* [WORK INSTRUCTION]: Below are records. Copy every line with "place" in it.

* [EXTRACTED DATA]:
/-- R114: the vector-form instructions of the VEC slot. -/
inductive VKind where
  | vld | vlda | vst | vqnt | vste | vbcast | vmovs | vresc
  | vadd | vsub | vmul | vfma | vmax | vmin | vabs | vneg | vcmplt | vcmpeq
  | viadd | visub | vimul | vshl | vshr | vand | vor | vxor | vsel | vcvtif | vcvtfi
  | vexp2 | vrcp | vrsq | vsigm | vrsum | vrmax | vtopk
  deriving DecidableEq, Repr

/-- R113, R114: the scalar-form instructions of the VEC slot. -/
inductive SKind where
  | vsadd | vssub | vsmul | vsand | vsor | vsxor | vsshl | vsshr | vsmin | vsmax | vsli
  deriving DecidableEq, Repr

/-- R112: the fields of the vector form. -/
structure VForm where
  vd : BitVec 4
  va : BitVec 4
  vb : BitVec 4
  vc : BitVec 4
  fmt : BitVec 4
  rmode : BitVec 2
  rowop : RowOp
  rowop2 : RowOp
  acc : AccOp
  immA : BitVec 8
  immB : BitVec 8
  immC : BitVec 8
  xe : Bool
  side : Bool
  sa : BitVec 6
  release : Bool
  deriving DecidableEq, Repr

/-- R113: the fields of the scalar form. -/
structure SForm where
  sd : BitVec 6
  sa : BitVec 6
  sb : BitVec 6
  h : Bool
  imm32 : BitVec 32
  deriving DecidableEq, Repr

/-- R112: what the VEC slot holds. -/
inductive VecOp where
  | vec (k : VKind) (f : VForm)
  | sca (k : SKind) (f : SForm)
  | reserved
  deriving DecidableEq, Repr

/-- R136, R137, R139: what the ARR slot holds (`count` is the number of vectors minus one). -/
inductive ArrOp where
  | mload (wfmt : BitVec 3) (rowop xrowop srowop : RowOp) (side : Bool)
  | mstream (afmt : BitVec 3) (rowop : RowOp) (xhandle : BitVec 8) (acc : AccOp) (count : BitVec 20)
      (hrowop : RowOp) (swap walk inl : Bool)
  | msparse (wfmt : BitVec 3) (rowop xrowop : RowOp)
  | reserved
  deriving DecidableEq, Repr

/-- R162, R163, R164: what the code finds in a row: corrected codewords, and the first uncorrectable one; `parity` is a parity
error in a tag, a handle or a window descriptor that the access uses. -/
structure RowErr where
  corrected : BitVec 6 := 0
  bad : Option (BitVec 5) := none
  parity : Bool := false
  deriving DecidableEq, Repr

/-- R75: a bundle. `none` is opcode 0x00 of a slot (R76). `met` says that the tile's wait limit commits at the moment
the bundle's last condition comes true, and that the condition wins (R91). `ecc` is what the code finds in the rows that
the bundle reads, `fetch` what it finds in the program row when the bundle's fetch reads it (R78, R163, R164). -/
structure Bundle where
  ctl : Option CtlOp := none
  mem : Option MemOp := none
  q   : Option QOp := none
  net : Option NetOp := none
  vec : Option VecOp := none
  arr : Option ArrOp := none
  met : Bool := false
  ecc : RowErr := {}
  fetch : RowErr := {}
  deriving DecidableEq, Repr

/-- R252 to R256: the sides of a silk-mesh router, in the cyclic order of R257. -/
inductive Dir where
  | tile | west | east | north | south | bridge | rowPort
  deriving DecidableEq, Repr

/-- R262: one requester of a merged read. -/
structure MergeReq where
  tile : BitVec 10
  wing : Fin 2
  row  : BitVec 14
  deriving DecidableEq, Repr

/-- R260, R261: a silk-mesh packet, header and flits (`data` is its payload bytes, `reqs` the fifth flit of a merged
reply). `found` is what the code finds in the row that the packet reads at its owner (R163, R164), `msg` the message of a flag channel
to which it belongs, on whose packets the destination gives verdicts (R346). -/
structure Packet where
  kind : BitVec 4
  place : BitVec 2 := 0
  dstTile : BitVec 10 := 0
  dstChip : BitVec 16 := 0
  srcTile : BitVec 10 := 0
  srcChip : BitVec 16 := 0
  srcKind : BitVec 2 := 0
  mcast : Bool := false
  flaglast : Bool := false
  chan : BitVec 4 := 0
  win : BitVec 4 := 0
  arg : BitVec 20 := 0
  axis : Bool := false
  index : BitVec 5 := 0
  lo : BitVec 5 := 0
  hi : BitVec 5 := 0
  rrow : BitVec 14 := 0
  status : BitVec 8 := 0
  /-- Offset in the destination wing that the sender named (row, word or place), and the target offset of a read's requester,
  carried for the fabric (R331). -/
  addr : BitVec 48 := 0
  raddr : BitVec 48 := 0
  data : List Byte := []
  reqs : List MergeReq := []
  found : RowErr := {}
  msg : Option (BitVec 8) := none
  deriving DecidableEq, Repr

/-- R263: what the symbol code of R162 finds on the link that a packet crosses; `row` is what it finds in the row that a packet
delivered to its tile reads there (R163). -/
structure LinkErr where
  corrected : BitVec 8 := 0
  bad : Bool := false
  row : RowErr := {}
  deriving DecidableEq, Repr

/-- R330: a fabric packet. `pcrcOk` is the outcome of its PCRC check, `tagOk` that of the edge tag (R588), `viaPair` says that it
arrived on the pair port (R284). -/
structure FPacket where
  kind : BitVec 4
  chan : BitVec 4 := 0
  order : Bool := false
  flag : Bool := false
  vclass : Bool := false
  vleg : Bool := false
  poison : Bool := false
  hops : BitVec 3 := 0
  dstChip : BitVec 16 := 0
  dstTile : BitVec 10 := 0
  dstKind : BitVec 2 := 0
  srcChip : BitVec 16 := 0
  srcTile : BitVec 10 := 0
  srcKind : BitVec 2 := 0
  midChip : BitVec 16 := 0
  epoch : BitVec 8 := 0
  pseq : BitVec 16 := 0
  msg : BitVec 8 := 0
  mcount : BitVec 16 := 0
  nflits : BitVec 4 := 0
  addr : BitVec 48 := 0
  arg : BitVec 32 := 0
  raddr : BitVec 48 := 0
  status : BitVec 8 := 0
  ctr : BitVec 64 := 0
  pcrcOk : Bool := true
  tagOk : Bool := true
  viaPair : Bool := false
  data : List Byte := []
  deriving DecidableEq, Repr

/-- R376: the fields of a HELLO record. -/
structure Hello where
  serial : BitVec 64
  wing : Bool
  port : BitVec 3
  role : BitVec 2
  grade : BitVec 8
  stepping : BitVec 8
  version : BitVec 8
  chip : BitVec 16
  plan : BitVec 64
  deriving DecidableEq, Repr

/-- R325, R375: the control records that a frame may carry. -/
inductive Control where
  | idle
  | ack (seq : BitVec 8)
  | nak (seq : BitVec 8)
  | poison (seq : BitVec 8)
  | hello (h : Hello)
  | sync (t3 t2 t1 : BitVec 64)
  | delayReq (t1 : BitVec 64)
  | stepDone (step : BitVec 64)
  | stepGo (step t : BitVec 64)
  | stop (epoch status : BitVec 8) (chip : BitVec 16)
  | reserved
  deriving DecidableEq, Repr

/-- R323: a frame of 72 bytes: its flit (a packet flit, the packet itself standing at its head flit, or the 64 bytes of a control
record) and its link word; `poison` is the mark of R327 on a flit whose head has already gone on. -/
structure Frame where
  seq : BitVec 8
  vc : BitVec 2
  tail : Bool
  crVc : BitVec 2
  crCount : BitVec 2
  head : Option FPacket
  ctrl : Option (List Byte)
  poison : Bool := false
  deriving DecidableEq, Repr

/-- R324: what the receiver's Reed-Solomon code and CRC find in a frame (corrected byte symbols, CRC outcome). -/
structure FrameCheck where
  corrected : BitVec 2 := 0
  crcOk : Bool := true
  deriving DecidableEq, Repr

/-- R292, R293, R304, R305: what a request meets at its controller: a refresh, failed tries of the command (3 means
that the second retry failed), corrected blocks, on-die corrections, and the first uncorrectable block. -/
structure HbmOut where
  refreshed : Bool := false
  fails : BitVec 2 := 0
  corrected : BitVec 8 := 0
  ondie : BitVec 8 := 0
  bad : Option (BitVec 6) := none
  deriving DecidableEq, Repr

/-- R15, R122, R180: who makes an access. -/
inductive Src where
  | program | hawk | host | loader
  deriving DecidableEq, Repr

/-- R502, R503: what a configuration request asks of the PCIe function: an identity field, the size of BAR2 (as a power of
two) through Resizable BAR, or anything else. -/
inductive ConfigReq where
  | vendorDevice | revisionClass | subsystem | serialNumber
  | resizeBar2 (log2 : BitVec 6)
  | other
  deriving DecidableEq, Repr

/-- R516: operands of SUBMIT. -/
structure SubmitArgs where
  reqId : BitVec 64
  seed : BitVec 64
  promptOff : BitVec 64
  promptLen : BitVec 32
  maxNew : BitVec 32
  stopToken : BitVec 32
  kind : BitVec 8
  dReq : BitVec 8
  scoreAddr : BitVec 64
  deriving DecidableEq, Repr

/-- R516: operands of PUBLISH_TABLE; `rows` is what the module reads at HOST_ADDR. -/
structure PublishArgs where
  set : BitVec 8
  version : BitVec 32
  minStep : BitVec 64
  hostAddr : BitVec 64
  length : BitVec 32
  data : List Byte
  deriving DecidableEq, Repr

/-- R516: operands of REPAIR_RELOAD; `data` is what the module reads at HOST_ADDR and `tagOk` whether the unit's tag
holds (R590). -/
structure RepairArgs where
  wing : BitVec 8
  offset : BitVec 64
  hostAddr : BitVec 64
  unit : BitVec 64
  data : List Byte
  tagOk : Bool
  deriving DecidableEq, Repr

/-- R516: a command of the command ring. `late` says that a CANCEL meets the commit of the running step and that the commit has
taken the lock (R433). -/
inductive RingCmd where
  | submit (a : SubmitArgs)
  | cancel (reqId : BitVec 64) (late : Bool)
  | publish (a : PublishArgs)
  | repair (a : RepairArgs)
  | reserved (opcode : BitVec 8)
  deriving DecidableEq, Repr

/-- R515: an entry of the command ring as one poll reads it. -/
structure RingEntry where
  phase : Bool
  vector : BitVec 8
  tag : BitVec 64
  cmd : RingCmd
  deriving DecidableEq, Repr

/-- R422: an entry of the step's token list. -/
structure Entry where
  tokenId : BitVec 32 := 0xFFFFFFFF
  slot : BitVec 14 := 0
  role : BitVec 2 := 3
  draftI : BitVec 3 := 0
  last : Bool := false
  score : Bool := false
  pos : BitVec 32 := 0
  seed : BitVec 64 := 0
  deriving DecidableEq, Repr

/-- R436: what HANDOFF carries. -/
structure HandoffArgs where
  reqId : BitVec 64
  seed : BitVec 64
  promptLen : BitVec 32
  maxNew : BitVec 32
  stopToken : BitVec 32
  dReq : BitVec 8
  firstToken : BitVec 32
  homeChip : BitVec 16
  vector : BitVec 8
  deriving DecidableEq, Repr

/-- R576: the trailer of a signed request, as its checks see it: the slot, the hash of the carried key, and whether
the signature holds over the request, the serial and the nonce. -/
structure Signed where
  slot : BitVec 8
  keyHash : BitVec 384
  sigOk : Bool
  deriving DecidableEq, Repr

/-- R583, R584: an instar copy, header fields and parts; the booleans are what its checks find. -/
structure Instar where
  magicOk : Bool
  seq : BitVec 32
  length : BitVec 32
  digestOk : Bool
  ownerSlot : BitVec 8
  ownerSigOk : Bool
  moduleTagOk : Bool
  ownerVer : BitVec 32
  serial : BitVec 64
  /-- WING, register offset and VALUE of each owner entry (R584). -/
  entries : List (Bool × Nat × BitVec 64)
  /-- The delay-line code of each of the 24 bands. -/
  codes : List (BitVec 8)
  otpCount : BitVec 32
  otpDigest : BitVec 384
  deriving DecidableEq, Repr

/-- R569: a chrysalis image, as its checks see it. -/
structure Chrysalis where
  magicOk : Bool
  keyHash : BitVec 384
  sigOk : Bool
  svn : BitVec 8
  version : BitVec 64
  length : BitVec 32
  digest : BitVec 384
  deriving DecidableEq, Repr

/-- R482, R484, R485, R495: the image of one tile. `regs` are the register images (offset, value), `program` the
program rows, `opened` the windows the image marks open (window, NOTIFY, FID), `resident` the resident rows. -/
structure TileImage where
  site : Site
  regs : List (BitVec 13 × BitVec 64)
  program : List (List Byte)
  resident : List (Nat × List Byte)
  opened : List (BitVec 4 × Bool × BitVec 6)
  entry : BitVec 17
  loadEntry : BitVec 17
  deriving DecidableEq, Repr

/-- R230: what the imago declares of a MoE layer: experts, choices per token, rows per token, the largest dispatch group, and
the expert slots (home chip and tile, window, expert, compiled place count). -/
structure LayerPlan where
  experts : BitVec 11
  chosen : BitVec 4
  nrows : BitVec 5
  tLim : BitVec 32
  slots : List (BitVec 16 × BitVec 10 × BitVec 4 × BitVec 11 × BitVec 17)
  deriving DecidableEq, Repr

* [RESPONSE]:
  place : BitVec 2 := 0
  /-- Offset in the destination wing that the sender named (row, word or place), and the target offset of a read's requester,
the expert slots (home chip and tile, window, expert, compiled place count). -/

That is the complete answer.